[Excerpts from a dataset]
BEGIN

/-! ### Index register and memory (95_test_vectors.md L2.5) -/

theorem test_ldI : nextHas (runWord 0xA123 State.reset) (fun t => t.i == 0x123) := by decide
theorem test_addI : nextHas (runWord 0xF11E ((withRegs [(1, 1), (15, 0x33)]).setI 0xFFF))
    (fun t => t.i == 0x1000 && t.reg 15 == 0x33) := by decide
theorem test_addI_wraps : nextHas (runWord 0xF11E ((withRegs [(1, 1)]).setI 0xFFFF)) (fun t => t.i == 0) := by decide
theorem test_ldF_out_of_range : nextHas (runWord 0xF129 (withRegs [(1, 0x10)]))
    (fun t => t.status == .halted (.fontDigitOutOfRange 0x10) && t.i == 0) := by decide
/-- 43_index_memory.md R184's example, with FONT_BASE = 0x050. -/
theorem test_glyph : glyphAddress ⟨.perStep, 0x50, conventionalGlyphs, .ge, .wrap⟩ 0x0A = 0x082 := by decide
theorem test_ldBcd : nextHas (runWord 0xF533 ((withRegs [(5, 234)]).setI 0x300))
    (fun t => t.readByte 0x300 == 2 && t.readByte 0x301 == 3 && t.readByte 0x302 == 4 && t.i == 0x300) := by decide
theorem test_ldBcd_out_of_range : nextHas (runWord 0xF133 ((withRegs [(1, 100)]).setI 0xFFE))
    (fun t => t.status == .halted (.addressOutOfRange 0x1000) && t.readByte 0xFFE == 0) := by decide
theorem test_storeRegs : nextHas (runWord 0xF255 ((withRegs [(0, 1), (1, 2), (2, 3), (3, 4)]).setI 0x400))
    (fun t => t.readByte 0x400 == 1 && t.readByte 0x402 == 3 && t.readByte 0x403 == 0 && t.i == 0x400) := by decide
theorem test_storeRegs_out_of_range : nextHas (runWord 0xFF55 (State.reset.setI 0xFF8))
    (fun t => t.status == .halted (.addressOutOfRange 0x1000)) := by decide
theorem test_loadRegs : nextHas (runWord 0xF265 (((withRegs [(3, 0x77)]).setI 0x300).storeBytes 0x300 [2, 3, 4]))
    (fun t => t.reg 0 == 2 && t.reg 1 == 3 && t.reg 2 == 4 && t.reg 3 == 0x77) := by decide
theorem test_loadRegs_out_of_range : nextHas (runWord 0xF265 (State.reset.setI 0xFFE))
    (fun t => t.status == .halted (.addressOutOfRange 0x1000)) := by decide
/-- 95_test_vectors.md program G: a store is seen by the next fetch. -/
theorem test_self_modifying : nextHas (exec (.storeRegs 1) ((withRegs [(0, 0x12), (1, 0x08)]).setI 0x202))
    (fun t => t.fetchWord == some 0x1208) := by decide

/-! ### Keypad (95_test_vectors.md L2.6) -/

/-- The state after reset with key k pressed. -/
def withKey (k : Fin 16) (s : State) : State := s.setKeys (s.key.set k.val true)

END

Out of the data above, give again only the lines starting at the one holding "theorem test_addI : nextHas" and ending at the one holding "FONT_BASE = 0x050. -/", unchanged.

theorem test_addI : nextHas (runWord 0xF11E ((withRegs [(1, 1), (15, 0x33)]).setI 0xFFF))
    (fun t => t.i == 0x1000 && t.reg 15 == 0x33) := by decide
theorem test_addI_wraps : nextHas (runWord 0xF11E ((withRegs [(1, 1)]).setI 0xFFFF)) (fun t => t.i == 0) := by decide
theorem test_ldF_out_of_range : nextHas (runWord 0xF129 (withRegs [(1, 0x10)]))
    (fun t => t.status == .halted (.fontDigitOutOfRange 0x10) && t.i == 0) := by decide
/-- 43_index_memory.md R184's example, with FONT_BASE = 0x050. -/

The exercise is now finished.